What is expected:
Copy out every line from the records that includes "slip".

Source data
/-- Deliver the held cells of a flow that follow in unbroken sequence (R204); a number whose cell was discarded at the output out of
service is no hole, and is passed over (R205). -/
def State.drainWindow (fuel : Nat) (s : State) (a : Nat) (f : Nat) (p : Nat) : State :=
  match fuel with
  | 0 => s
  | n + 1 =>
    let e := Tab.get 0 s.swc.rxseq f
    if (Tab.get [] s.swc.skipped f).contains e then
      State.drainWindow n (s.sw fun w =>
        { w with skipped := Tab.put [] w.skipped f ((Tab.get [] w.skipped f).filter (fun x => x != e))
                 rxseq := Tab.put 0 w.rxseq f ((e + 1) % 2 ^ 16) }) a f p
    else match (Tab.get [] s.swc.window p).find? (fun c => c.flow == f && c.seq == e) with
    | none => s
    | some c =>
      let s1 := s.sw fun w =>
        { w with window := Tab.put [] w.window p ((Tab.get [] w.window p).filter (fun x => x != c))
                 rxseq := Tab.put 0 w.rxseq f ((e + 1) % 2 ^ 16) }
      let s2 := s1.set SWC_RSQ_STS.WINDOW p (s1.get SWC_RSQ_STS.WINDOW p - 1)
      State.drainWindow n (s2.toMerge (1 + a) c) a f p

/-- The steps that a drain of a flow's window may take. -/
def State.drainFuel (s : State) (f p : Nat) : Nat :=
  (Tab.get [] s.swc.window p).length + (Tab.get [] s.swc.skipped f).length

/-- The number of a cell discarded at an output out of service is passed over when its turn comes (R192, R205). -/
def State.skipSeq (s : State) (c : Cell) : State :=
  s.sw fun w => { w with skipped := Tab.put [] w.skipped c.flow (c.seq :: Tab.get [] w.skipped c.flow).dedup }

/-- A cell of another region reaches its output's resequencer (R204), which is bypassed in ORDERED and SPRAY_ENTRY. A Gleaner cell has
no output port, and so passes none (DEDUCED, log entry 78). -/
def State.reseq (s : State) (a b : Nat) (c : Cell) : State :=
  let e := Tab.get 0 s.swc.rxseq c.flow
  let expect (s : State) := s.sw fun w => { w with rxseq := Tab.put 0 w.rxseq c.flow ((c.seq + 1) % 2 ^ 16) }
  if s.spray a b < 2 || c.item.isSome then
    ((expect s).sw fun w => { w with skipped := Tab.put [] w.skipped c.flow [] }).toMerge (1 + a) c
  else
    let d := (c.seq + 2 ^ 16 - e) % 2 ^ 16
    if d = 0 then
      ((expect s).toMerge (1 + a) c).drainWindow (s.drainFuel c.flow c.out) a c.flow c.out
    else if d < 2 ^ 15 then
      if (Tab.get [] s.swc.window c.out).any (fun x => x.flow == c.flow && x.seq == c.seq) then s.bump SWC_RSQ_STS.DUPS c.out 1
      else if !s.inService c.out then (s.dropCell c).skipSeq c
      else if (Tab.get [] s.swc.window c.out).length < 4096 then
        ((s.sw fun w => { w with window := Tab.put [] w.window c.out (Tab.get [] w.window c.out ++ [c]) }).bump
          SWC_RSQ_STS.WINDOW c.out 1).count b 0x0F (c.out % 16) 1
      else s
    else s.bump SWC_RSQ_STS.DUPS c.out 1

/-- A path is declared failed in both directions (R33, R201, R208): the pair's cells are to be sent again on the remaining
path, or the pair has failed. -/
def State.pathFails (s : State) (a b k : Nat) : State :=
  if !s.pathUp a b k then s
  else
    let s1 := (s.setBits SWC_SPN_STS.PATH_FAIL a (2 ^ (2 * b + k))).setBits SWC_SPN_STS.PATH_FAIL b (2 ^ (2 * a + k))
    let s2 := s1.record (blockOcc (swcSet a) 4)
    if !s2.pathUp a b (1 - k) then s2.record (regionOcc (max a b) (swcSet (max a b)) 5)
    else
      [(a, b), (b, a)].foldl (fun s x =>
        let i := pathKey x.1 x.2 k
        let again := (Tab.get [] s.swc.replay i).map (fun e => e.1)
        let s := s.setSpray x.1 x.2 2
        s.sw fun w =>
          { w with resend := Tab.put [] w.resend (pairKey x.1 x.2) (Tab.get [] w.resend (pairKey x.1 x.2) ++ again)
                   replay := Tab.put [] w.replay i []
                   flight := Tab.put [] w.flight i []
                   got := Tab.put 0 w.got i 0
                   marks := Tab.put [] w.marks (pairKey x.1 x.2) [] }) s2
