-- ==== Sys2Proof/Machine/Desk.lean ====
section
/-! DEFINITION. The Loan desk: trackers, conflict chains, snoops, grants, directory eviction, the dedupe table, and the races at
one line (R91, R92, R101–R117, R122–R124, R129, R130, R134–R140, R154). A command runs the work that it brings about to the end. -/
namespace Sys2Proof.Machine
open Sys2Proof

/-- Work at the Loan desk: a request presented to its bank; tracker k becomes the holder of its line, meets its entry, meets it
again if it still waits for a way or a reserved tracker, or may be complete; a way of a backing set, a tracker of a region, or a reserved one, is free; a region's released shelves are
back-invalidated; a controller's write-back buffer has room. -/
inductive Work where
  | present (q : Request)
  | hold (k : Nat)
  | decide (k : Nat)
  | again (k : Nat)
  | settle (k : Nat)
  | wayFree (r i : Nat)
  | trkFree (r : Nat)
  | rsvFree (r : Nat)
  | inval (r : Nat)
  | room (ctrl : Nat)
deriving DecidableEq, Repr

/-! Trackers (R111). -/
def State.trk (s : State) (k : Nat) : Option Tracker := Tab.get none s.cat.trk k
def State.setTrk (s : State) (k : Nat) (t : Option Tracker) : State := s.inCat fun c => { c with trk := Tab.put none c.trk k t }
/-- Trackers in use in a region. -/
def State.trkUsed (s : State) (r : Nat) : Nat := (s.cat.trk.filter (fun e => e.1 / 8192 == r)).length
/-- CAT_LD_OCC follows the trackers in use. -/
def State.noteOcc (s : State) (r : Nat) : State :=
  (s.set CAT_LD_OCC.CURRENT r (s.trkUsed r)).raise CAT_LD_OCC.PEAK r (s.trkUsed r)
/-- The first free tracker of a region's general or reserved pool. -/
def State.freeTrk (s : State) (r : Nat) (reserved : Bool) : Option Nat :=
  ((if reserved then (List.range 512).map (fun k => 7680 + k) else List.range 7680).map (fun k => 8192 * r + k)).find?
    (fun k => s.trk k == none)
/-- The tracker that holds a line. -/
def State.holder (s : State) (line : Nat) : Option Nat :=
  (s.cat.trk.find? (fun e => e.1 / 8192 == homeOf line && (match e.2 with
    | some t => t.line == line && t.phase != .chain && t.phase != .remote
    | none => false))).map (fun e => e.1)

def Tracker.req (t : Tracker) : Option Request := match t.purpose with
  | .request q => some q
  | .evict => none
  | .remote _ _ => none

/-- The caching agent that an access is at the home: a host's or a device cache (R120), of another unit as it names itself; a data
mover, a slip and a PCIe device cache nothing. -/
def State.cacher (s : State) (a : Access) : Option Nat :=
  match a.src with
  | .host => some a.agent.toNat
  | .devCache => some (if agentUnit a.agent = s.unit then agentId s.unit a.port 0 else a.agent).toNat
  | .pcieDev _ => none
  | .carrel _ _ => none
  | .slip _ => none
  | .owner _ => none

/-- The carrel that issues an access (R61, R171). -/
def carrelOf (a : Access) : Option Nat := match a.src with
  | .carrel k _ => some k.toNat
  | .slip k => some k.toNat
  | _ => none

/-- A write is hinted (R117). -/
def State.isHinted (s : State) (r : Nat) (q : Request) : Bool :=
  q.kind == .wr && (match q.a.src with
    | .host => s.flag CAT_CTL.HOST_WR_HINT r
    | .pcieDev tph => tph && s.flag CAT_CTL.HINT_TPH_EN r
    | .carrel _ h => h
    | .owner h => h
    | _ => false)

/-- A request that reads data. -/
def ReqKind.needsData (k : ReqKind) : Bool := k == .rdShared || k == .rdOwn || k == .rdCur
/-- TC6 traffic of hosts takes reserved trackers: writebacks and host writes (R102, R111, R220). -/
def Request.reserved (q : Request) : Bool := q.kind == .wb || (q.kind == .wr && q.a.src == .host)
/-- A shelf whose lines the Catalogue tracks (R58, R92). -/
def Request.coherent (q : Request) : Bool := rget q.srec rMode == 1

def servedKey (a : Access) : Nat := a.agent.toNat * 2 ^ 16 + a.tag.toNat

/-- A request to a line has been served, until its tag is used again (R137). -/
def State.markServed (s : State) (a : Access) : State :=
  s.inCat fun c => { c with served := Tab.put 0 c.served (servedKey a) (lineOf a.addr.toNat + 1) }

/-- A message of the home to the agent of a request (R102, R220): on TC6 to a host, as S2M NDR or DRS, and to a device cache, as H2D
Rsp and Data; to a PCIe device a CXL.io completion on TC3. What issues accesses inside this unit takes it where it stands. -/
def State.toAgent (s : State) (q : Request) (m : Msg) (d : Option LineData) : State :=
  let r := homeOf q.a.addr.toNat
  let bytes := match d with
    | some x => lineBytes x
    | none => []
  if agentUnit q.a.agent != s.unit then s.send r (agentUnit q.a.agent) (agentPort q.a.agent) 6 [] m bytes
  else match q.a.src with
  | .host => s.send r s.unit (agentPort q.a.agent) 6 (if d.isSome then [4] else [3]) m bytes
  | .devCache => s.send r s.unit q.a.port 6 (if d.isSome then [6, 7] else [6]) m bytes
  | .pcieDev _ => s.send r s.unit q.a.port 3 (10 :: List.replicate (if d.isSome then 4 else 0) 13) m bytes
  | .carrel _ _ => s.emit m
  | .slip _ => s.emit m
  | .owner _ => s.emit m

/-- The answer to a request: data with a grant, or a completion (R101). A PCIe memory write is posted and has none. -/
def State.answer (s : State) (q : Request) (g : GrantKind) (d : Option LineData) : State :=
  match q.a.src, q.kind with
  | .pcieDev _, .wr => s
  | _, _ => match g, d with
    | .none, none => s.toAgent q (.complete q.a.agent q.a.tag) none
    | _, _ => s.toAgent q (.grant q.a.agent q.a.tag g d) d

/-- The answer to a refused request (R60): poisoned data, or a normal completion that did nothing; a slip is counted in its
sender's carrel. -/
def State.answerRefused (s0 : State) (q : Request) : State :=
  let s := match q.a.src with
    | .slip k => s0.carrelCount k.toNat 5 1
    | _ => s0
  if q.kind.needsData then
    let (d, s1) := s.openLine
    s1.answer q .none (some d)
  else s.answer q .none none

/-- The ingress region answers an access to a shelf homed in an isolated region (R468): a read with poison of reason SHELF_LOST,
which it records at the delivery, and a write with a normal completion. -/
def State.answerLost (s : State) (q : Request) : State :=
  let fa := q.a.addr.toNat
  let s1 := s.answerRefused q
  if q.kind.needsData then s1.archive ((s.checkedAs q.a).toNat / 4 % 64 / 16) 0x30A 3 (shelfOf fa) fa (s.checkedAs q.a).toNat else s1

/-! The dedupe table (R122–R124, R154). -/

/-- A write that arrived over a Zwius link (R122). -/
def State.viaZwius (s : State) (q : Request) : Bool :=
  (q.kind == .wr || q.kind == .wb) && agentUnit q.a.agent != s.unit

/-- The live entry that a repeat matches: its epoch is the one stamped or the one before (R154). -/
def State.ddpMatch (s : State) (q : Request) : Option DdpEntry :=
  let e := rget q.srec rEpoch
  s.cat.ddp.find? (fun x => x.agent == q.a.agent && x.tag == q.a.tag && x.region == homeOf q.a.addr.toNat &&
    (x.epoch == e || x.epoch == (e + 65535) % 65536))

/-- Entries of a region, with OCC following them. -/
def State.noteDdp (s : State) (r : Nat) : State :=
  s.set CAT_DDP_STS.OCC r (s.cat.ddp.filter (fun x => x.region == r)).length

/-- Enter a write, replacing an entry with the same key (R122, R154). -/
def State.ddpEnter (s : State) (q : Request) : State :=
  let r := homeOf q.a.addr.toNat
  let e := rget q.srec rEpoch
  (s.inCat fun c => { c with ddp := c.ddp.filter (fun x =>
      !(x.region == r && x.agent == q.a.agent && x.tag == q.a.tag && x.epoch == e))
    ++ [{ region := r, agent := q.a.agent, tag := q.a.tag, epoch := e, shelf := shelfOf q.a.addr.toNat, done := false }] }).noteDdp r

/-- The completion of a write is stored in its own entry, and given again to a repeat that waits for it (R122, R154). -/
def State.ddpDone (s : State) (q : Request) : State :=
  let mine (x : DdpEntry) : Bool := x.agent == q.a.agent && x.tag == q.a.tag && x.region == homeOf q.a.addr.toNat &&
    x.epoch == rget q.srec rEpoch && !x.done
  match s.cat.ddp.find? mine with
  | none => s
  | some e =>
    let n := s.cat.ddpSeq + 1
    let s1 := s.inCat fun c =>
      { c with ddpSeq := n, ddp := c.ddp.map (fun x => if x = e then { e with done := true, again := false, fin := n } else x) }
    if e.again then s1.answer q .none none else s1

/-! The end of a request. -/

/-- A request is complete: no barrier waits for it, and its completion is stored for repeats. -/
def State.requestOver (s : State) (q : Request) : State :=
  let s1 := (s.markServed q.a).gone q.ticket
  if s1.viaZwius q then s1.ddpDone q else s1

/-- A tracker ends: the first waiter of its chain becomes the holder (R113), and what waits for its way or for a tracker may
go on. An evicted way goes to the request that it was freed for before the victim's own chain (R109, R140). -/
def State.endTrk (s : State) (k : Nat) (t : Tracker) : State × List Work :=
  let r := k / 8192
  let s1 := s.setTrk k none
  let (s2, next) := match t.chain with
    | [] => (s1, [])
    | h :: rest => match s1.trk h with
      | some w => (s1.setTrk h (some { w with phase := .work, chain := rest }), [Work.hold h])
      | none => (s1, [])
  let way := [Work.wayFree r (catIndex t.line)]
  (s2.noteOcc r, (if t.purpose = .evict then way ++ next else next ++ way) ++ [.trkFree r] ++
    (if k % 8192 ≥ 7680 then [.rsvFree r] else []) ++ (if s.cat.inval.any (fun x => x % 4 == r) then [.inval r] else []))

/-! A request at its bank (R59, R111–R114, R124, R135, R136, R138). -/

/-- A holding tracker takes an eviction or a writeback instead of letting it wait (R111, R136, R138): of an agent that it snoops or
whose request it expects, or of the owner, whose whole MemWr is a writeback (R91). -/
def Tracker.takes (t : Tracker) (x : Option Nat) (q : Request) : Bool :=
  match x with
  | none => false
  | some a =>
    let near := t.await.any (fun e => e.1 == a) || t.named.any (fun e => e.1 == a)
    let owner := eState t.entry == 3 && ePtrs t.entry == [a]
    match q.kind with
    | .wb => near || owner
    | .wr => owner && q.a.src == .host && q.be == BitVec.allOnes 64
    | .cleanEvict => near
    | _ => false

/-- Take it (R136): its data becomes the line's value, and its pointer is removed when the agent gave the line up. -/
def Tracker.take (t : Tracker) (a : Nat) (q : Request) : Tracker :=
  let writes := q.kind == .wb || q.kind == .wr
  let gaveUp := q.kind == .cleanEvict || (q.kind == .wb && (q.m == .i || q.m == .dirtyEvict))
  { t with taken := if writes then some q.d else t.taken
           stored := if writes then false else t.stored
           gone := if gaveUp then a :: t.gone else t.gone
           named := t.named.filter (fun e => !(e.1 == a && e.2 == q.a.tag))
           took := (a, q.a.tag) :: t.took }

Response:
mover, a slip and a PCIe device cache nothing. -/
  | .slip _ => none
  | .slip k => some k.toNat
  | .slip _ => s.emit m
/-- The answer to a refused request (R60): poisoned data, or a normal completion that did nothing; a slip is counted in its
    | .slip k => s0.carrelCount k.toNat 5 1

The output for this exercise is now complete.